What broad insight has Evolutionary Genomics revealed about genes across species?
Many genes are shared across phylogenetically distant species, supporting that all life is related (Tree of Life).
Name some key catalogs of human genetic variation.
The 1000 Genomes Project, HapMap, dbSNP, COSMIC.
What does the term annotation typically include for a gene?
Biochemical function, cellular role, and biological context of gene products.
What distinguishes Genomics from standard biology in terms of scope and data?
Genomics studies all genes across the genome (global, high-throughput) leading to large data sets and computational analysis; traditional biology is targeted and often lower throughput.
Name a few sequencing platforms and their approximate release years.
Sanger ABI 3730xl (2002); PacBio RSII (2010); Ion Torrent (2010); ABI SOLiD 5500xl (2010); Illumina MiSeq (2011); Oxford Nanopore MinION (2014).
What are the main steps in the bioinformatics workflow for NGS DNA data?

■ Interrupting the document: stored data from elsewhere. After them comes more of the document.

-- ==== Sys2Proof/Machine/Requester.lean ====
section
/-! DEFINITION. The requester's side of flows: descriptors, the close of a handle, and the messages that end a flow (R226 to R229, R235,
R236, R239, R306, R308). -/

namespace Sys2Proof.Machine

/-! ## Descriptors (R226, R241) -/

def dsTid (d : Bytes) : Nat := bits (leAt d 0 4) 11 0
def dsRfmt (d : Bytes) : Nat := bits (leAt d 0 4) 14 14
def dsWaitUpd (d : Bytes) : Bool := bitOf (leAt d 0 4) 15
def dsClass (d : Bytes) : Nat := bits (leAt d 0 4) 17 16
def dsAutoRetry (d : Bytes) : Bool := bitOf (leAt d 0 4) 18
def dsOfmt (d : Bytes) : Nat := bits (leAt d 0 4) 23 20
def dsRmode (d : Bytes) : Nat := bits (leAt d 0 4) 25 24
def dsSat (d : Bytes) : Bool := bitOf (leAt d 0 4) 26
def dsNbags (d : Bytes) : Nat := leAt d 4 4
def dsOffs (d : Bytes) : Nat := leAt d 8 6
def dsIdx (d : Bytes) : Nat := leAt d 14 6
def dsWgt (d : Bytes) : Nat := leAt d 20 6
/-- DST, or GRAD of an update. -/
def dsDst (d : Bytes) : Nat := leAt d 26 6
def dsStride (d : Bytes) : Nat := leAt d 32 3
def dsStep (d : Bytes) : Nat := leAt d 35 4
def dsAux (d : Bytes) : Nat := leAt d 39 6
def dsOutrec (d : Bytes) : Nat := leAt d 45 6

/-! ## Handles -/

def State.handle? (s : State) (h : Nat) : Option Handle := Tbl.look? s.lkp.handles h
def putHandle (h : Nat) (x : Handle) (s : State) : State := { s with lkp := { s.lkp with handles := Tbl.put s.lkp.handles h x } }
def updHandle (h : Nat) (f : Handle → Handle) (s : State) : State := { s with lkp := { s.lkp with handles := Tbl.upd s.lkp.handles h f } }
def State.rflow? (s : State) (e : Nat) : Option RFlow := Tbl.look? s.lkp.rflows e
def updRFlow (e : Nat) (f : RFlow → RFlow) (s : State) : State := { s with lkp := { s.lkp with rflows := Tbl.upd s.lkp.rflows e f } }

/-- The queue whose head is a command. -/
def queueOf (s : State) (cid : Nat) : Option Nat := s.enabled.find? fun q => match headOf s q with | some c => decide (c.cid = cid) | none => false

/-- Numeric status of a handle's work: LKP_NSTAT and its command's (R72). -/
def handleNstat (cid st : Nat) (s : State) : State :=
  match queueOf s cid with
  | some q => orNstat q cid st (lkpNstat st s)
  | none => lkpNstat st s

/-- Numeric status of work at another owner: its command's alone (R72, R252). -/
def cmdNstat (cid st : Nat) (s : State) : State :=
  match queueOf s cid with
  | some q => orNstat q cid st s
  | none => s

/-- The command of a handle stopped with LKP_ACCESS: an output address reached an unmapped page (R251). -/
def handleAccess (h : Handle) (s : State) : State :=
  match queueOf s h.cid with
  | none => s
  | some q =>
    let s1 := setReg Reg.LKP_ERR (15 + h.job * 16 + h.walker * 2 ^ 10 + 2 ^ 21 + (s.walker h.walker).pc % 2 ^ 32 * 2 ^ 32) s
    walkLeft q h.cid (stopCommand q h.cid St.LKP_ACCESS 15 0 (raiseInt blkLkp 1 s1))

/-! ## The close (R228 step 6, R229, R236) -/

/-- The elements of a bag's pooled vector before the single rounding; an empty bag yields +0. -/
def bagValues (h : Handle) (b : Nat) : List Num :=
  let n := Tbl.look h.counts b 0
  (List.range h.dim).map fun e =>
    if n = 0 then Num.zero
    else
      let v := (Tbl.look h.acc (b * h.dim + e) XAcc.empty).value
      if descPool h.desc = 2 then Num.div v (Num.ofNat n) else v

/-- The Pooler lanes of a die (R54). -/
def poolLane (die : Nat) : Nat := 0x3000 + die * 2048

/-- One bag's vector rounded and written, with the winners of MAX; whether every write was mapped. -/
def closeBag (h : Handle) (b : Nat) (s : State) : Bool × State :=
  match s.job? h.job with
  | none => (true, s)
  | some j =>
    let die := b % 2
    let s0 := engineAsk (2 + die) s
    let ((cs, st), j1) := narrowRow (dsOfmt h.desc) (dsRmode h.desc) (dsSat h.desc) (poolLane die) 2048 (bagValues h b) j
    let s1 := handleNstat h.cid st { s0 with jobs := Tbl.put s0.jobs h.job j1 }
    let bad := h.poisoned.contains b
    match rangeWriteP h.job (dsDst h.desc + b * dsStride h.desc) (packElems (dsOfmt h.desc) cs) (fun _ => bad) s1 with
    | .unmapped _ s2 => (false, s2)
    | .ok _ s2 =>
      if descPool h.desc = 3 then
        let ws := (List.range h.dim).flatMap fun e =>
          toLe 8 (if Tbl.look h.counts b 0 = 0 then 2 ^ 64 - 1 else Tbl.look h.wins (b * h.dim + e) (2 ^ 64 - 1))
        match rangeWrite h.job (dsAux h.desc + 8 * b * h.dim) ws s2 with
        | .unmapped _ s3 => (false, s3)
        | .ok _ s3 => (true, s3)
      else (true, s2)

/-- The 2-bit outcome of a bag. -/
def bagOutcome (h : Handle) (b : Nat) : Nat :=
  if h.upd && h.poisoned.contains b then 2 else if h.unserved.contains b then 1 else if h.poisoned.contains b then 2 else 0

/-- The outcome record (R236). -/
def outcomeRec (h : Handle) : Bytes :=
  let cnt := fun (c : Nat) => (h.flows.filter fun f => decide (f.2.1 = c)).length
  let nb := dsNbags h.desc
  let wr := (h.poisoned.filter fun b => decide (bagOutcome h b = 2)).length
  let hdr := toLe 4 (cnt 0) ++ toLe 4 (cnt 1) ++ toLe 4 (cnt 2) ++ toLe 1 h.firstRef ++ toLe 1 (satTo 8 h.retries) ++ zeros 2 ++ toLe 8 h.dropped ++ toLe 8 wr
  let bags := (List.range (ceilDiv nb 4)).map fun i =>
    BitVec.ofNat 8 (sumNat ((List.range 4).map fun k => if 4 * i + k < nb then bagOutcome h (4 * i + k) * 4 ^ k else 0))
  padTo 32 (hdr ++ bags) ++ h.flows.flatMap fun f => toLe 8 (f.1 % 65536 + f.2.1 % 4 * 2 ^ 16 + f.2.2.1 % 16 * 2 ^ 18 + f.2.2.2 % 8 * 2 ^ 22)

/-- The outcome summary HWAIT returns (R236). -/
def outcomeSum (h : Handle) : Nat :=
  let worst := h.flows.foldl (fun a f => max a f.2.1) 0
  let not := (h.flows.filter fun f => decide (f.2.1 ≠ 0)).length
  let pois := h.poisoned.any fun b => decide (bagOutcome h b = 2)
  worst % 4 + h.firstRef % 8 * 4 + b2n (decide (h.dropped > 0)) * 32 + b2n pois * 64 + satTo 16 not * 2 ^ 16

/-- A handle whose flows all have their final code ends. -/
def closeHandle (hn : Nat) (s : State) : State :=
  match s.handle? hn with
  | none => s
  | some h =>
    let bags := if h.upd then [] else (List.range (dsNbags h.desc)).filter fun b => !h.unserved.contains b
    let (ok, s1) := bags.foldl (fun (a : Bool × State) b =>
      let (k, s1) := closeBag h b a.2
      (a.1 && k, s1)) (true, s)
    let (ok2, s2) := match rangeWrite h.job (dsOutrec h.desc) (outcomeRec h) s1 with
      | .unmapped _ s2 => (false, s2)
      | .ok _ s2 => (ok, s2)
    let s3 := updHandle hn (fun x => { x with ended := some (outcomeSum h), space := 0, acc := [], wins := [] }) s2
    if !ok2 then handleAccess h s3
    else
      match queueOf s3 h.cid with
      | some q => walkFinish q h.cid s3
      | none => { s3 with lkp := { s3.lkp with handles := Tbl.del s3.lkp.handles hn } }

/-- A handle is closed when none of its flows is open and what its close reaches is there; until then it tries again at every cycle. -/
def tryClose (hn : Nat) (s : State) : State :=
  match s.handle? hn with
  | some h => if h.ended.isNone && h.queue == [] && h.flows.all fun f => decide (f.2.1 ≠ 4) then powered (closeHandle hn) s else s
  | none => s

/-- The handles whose close waits. -/
def closeCycle (s : State) : State := s.lkp.handles.foldl (fun s p => tryClose p.1 s) s

/-! ## The end of a flow (R235, R239, R295) -/

/-- A flow's final code. -/
def finalFlow (e code detail : Nat) (s : State) : State :=
  match s.rflow? e with
  | none => s
  | some r =>
    let s1 := updHandle r.handle (fun h => { h with
      flows := h.flows.set r.pos (r.rank, code, detail, r.attempt + 1),
      firstRef := if code = 2 ∧ h.firstRef = 0 then detail else h.firstRef,
      unserved := if code = 0 then h.unserved else (r.segs.map (·.bag)).foldl (fun l b => if l.contains b then l else b :: l) h.unserved }) s
    tryClose r.handle { s1 with lkp := { s1.lkp with rflows := Tbl.del s1.lkp.rflows e } }

/-- A DEFERRED attempt: the flow waits for its target frame, or ends with it. -/
def deferFlow (e delay rsv tframe : Nat) (s : State) : State :=
  match s.rflow? e with
  | none => s
  | some r =>
    let auto := match s.handle? r.handle with | some h => dsAutoRetry h.desc | none => false
    if auto && decide (r.attempt < 4) then
      updRFlow e (fun r => { r with attempt := r.attempt + 1, rsv := rsv, tframe := some tframe, recv := [], fin := none }) s
    else finalFlow e 1 delay s

/-- An attempt ends once its FLOW_END and all the replies it counts are here. -/
def attemptEnd (e : Nat) (s : State) : State :=
  match s.rflow? e with
  | none => s
  | some r =>
    match r.fin with
    | none => s
    | some (code, detail, oseq, rsv, tframe) =>
      if r.recv.length < oseq then s
      else if code = 1 then deferFlow e detail rsv tframe s
      else finalFlow e code detail s

/-- The open attempt a flow message belongs to (R306). -/
def openAttempt (s : State) (j rank flowid attempt fseq : Nat) : Option RFlow :=
  match s.rflow? flowid with
  | some r => if r.job = j && r.rank = rank && r.attempt = attempt && r.fseq % 2 ^ 32 = fseq && r.tframe.isNone then some r else none
  | none => none

/-- A LOOKUP_REPLY: its partials are added once (R228 step 5, R295). -/
def replyHere (j rank flowid attempt fseq oseq nseg : Nat) (body : Bytes) (s : State) : State :=
  match openAttempt s j rank flowid attempt fseq with
  | none => s
  | some r =>
    if r.recv.contains oseq then count Reg.ZOR_DUP 32 1 s
    else
      let s1 := updRFlow flowid (fun r => { r with recv := oseq :: r.recv, got := if r.got.contains oseq then r.got else oseq :: r.got }) s
      let s2 :=
        if r.got.contains oseq then s1
        else
          match s1.handle? r.handle with
          | none => s1
          | some h =>
            let (h1, st) := (partsOf nseg (descPool h.desc) (vsWfmt h.slot) h.dim body).foldl (fun (a : Handle × Nat) p =>
              let (h1, st) := addPart a.1 p
              (h1, a.2 ||| st)) (h, 0)
            handleNstat h.cid st (engineAsk (2 + clusterOf h.walker / 16) (putHandle r.handle h1 s1))
      attemptEnd flowid s2

/-- A FLOW_END. -/
def flowEndHere (j rank flowid attempt fseq code detail oseq rsv nstat tframe : Nat) (s : State) : State :=
  match openAttempt s j rank flowid attempt fseq with
  | none => s
  | some r =>
    let cid := ((s.handle? r.handle).map (·.cid)).getD 0
    attemptEnd flowid (updRFlow flowid (fun r => { r with fin := some (code % 4, detail, oseq, rsv, tframe) }) (cmdNstat cid nstat s))

/-- The plane of a flow's request is cleared by the owner's answer (R297). -/
def flowAck (m : Msg) (s : State) : State :=
  protoAck m.src.toNat (fun t => (decide (leAt t.hdr 0 2 = 0x50) || decide (leAt t.hdr 0 2 = 0x53)) && decide (t.fseq = m.fseq.toNat) &&
    decide (t.jobid = m.jobid.toNat)) s

def flowIdOf (m : Msg) : Nat := bits m.stream.toNat 11 0
def attemptOf (m : Msg) : Nat := bits m.stream.toNat 14 12

/-- LOOKUP_REPLY (R228, R295). -/
def execLookupReply (m : Msg) (s : State) : Out :=
  receive (.lookupReply m) 0x51 m (fun m => some [m.src.toNat, m.fseq.toNat, attemptOf m, m.oseq.toNat])
    (fun j r m s => replyHere j r (flowIdOf m) (attemptOf m) m.fseq.toNat m.oseq.toNat (leAt m.hdr 4 2) m.body (flowAck m s)) s

/-- FLOW_END (R235). -/
def execFlowEnd (m : Msg) (s : State) : Out :=
  receive (.flowEnd m) 0x52 m (fun m => some [m.src.toNat, m.fseq.toNat, attemptOf m])
    (fun j r m s => flowEndHere j r (flowIdOf m) (attemptOf m) m.fseq.toNat (leAt m.hdr 4 1) (leAt m.hdr 5 1) m.oseq.toNat (leAt m.hdr 6 2)
      (leAt m.hdr 8 1) (leAt m.hdr 9 6) (flowAck m s)) s

/-- NOJOB (R310): the attempt ends REFUSED, NOT_ADMITTED. -/
def execNojob (m : Msg) (s : State) : Out :=
  receive (.nojob m) 0x09 m (fun m => some [m.src.toNat, m.fseq.toNat, attemptOf m])
    (fun j r m s => flowEndHere j r (flowIdOf m) (attemptOf m) m.fseq.toNat 2 2 0 0 0 0 s) s

/-- FLOW_TIMEOUT (R308): no FLOW_END within FLOWTO frames. -/
def execFlowTimeout (entry : Fin 4096) (s : State) : Out :=
  whenP (.flowTimeout entry) (s.live && (match s.rflow? entry with
      | some r => r.tframe.isNone && r.fin.isNone && decide (s.clk.fnum ≥ r.sent + regField s Reg.ZOR_CFG 7 0)
      | none => false))
    (fun s => deferFlow entry 1 0 (s.clk.fnum + 1) (raiseInt blkZor 5 (count Reg.ZOR_LOSTFLOW 32 1 s))) s

end Sys2Proof.Machine
end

Base calling, alignment, variant calling, filtering/annotation, and identifying causal variants.
What are the main output formats at each step of the NGS workflow?
FASTQ (reads), SAM/BAM (alignments), VCF (variants).
What is a causal variant in the NGS workflow?
The most promising candidate variant(s) thought to cause the phenotype after filtering and annotation.
What is SNP, SNV, indel, and SV in genetic variation?
SNPs: common single-nucleotide variants in populations; SNVs: less characterized single-nucleotide variants; indels: small insertions/deletions; SVs: large structural variations.
Why are public variation catalogs important?
They provide reference data for population genetics, disease association, and variant interpretation (e.g., 1000 Genomes, HapMap, dbSNP, COSMIC).
What is the role of UCSC Genome Browser in genomics?
A web-based platform to visualize genomes, genes, transcripts, and annotations interactively.
What is the IGV (Integrative Genomics Viewer)?
A software tool for visualizing sequencing alignments and variant data to interpret results.
What does Sanger sequencing electropherogram show?
Peaks corresponding to nucleotide bases; used to determine the DNA sequence in Sanger sequencing.
How are sequencing data quality and content assessed in practice?
Using tools like FastQC to evaluate base quality, GC content, sequence length distribution, adapter content, etc.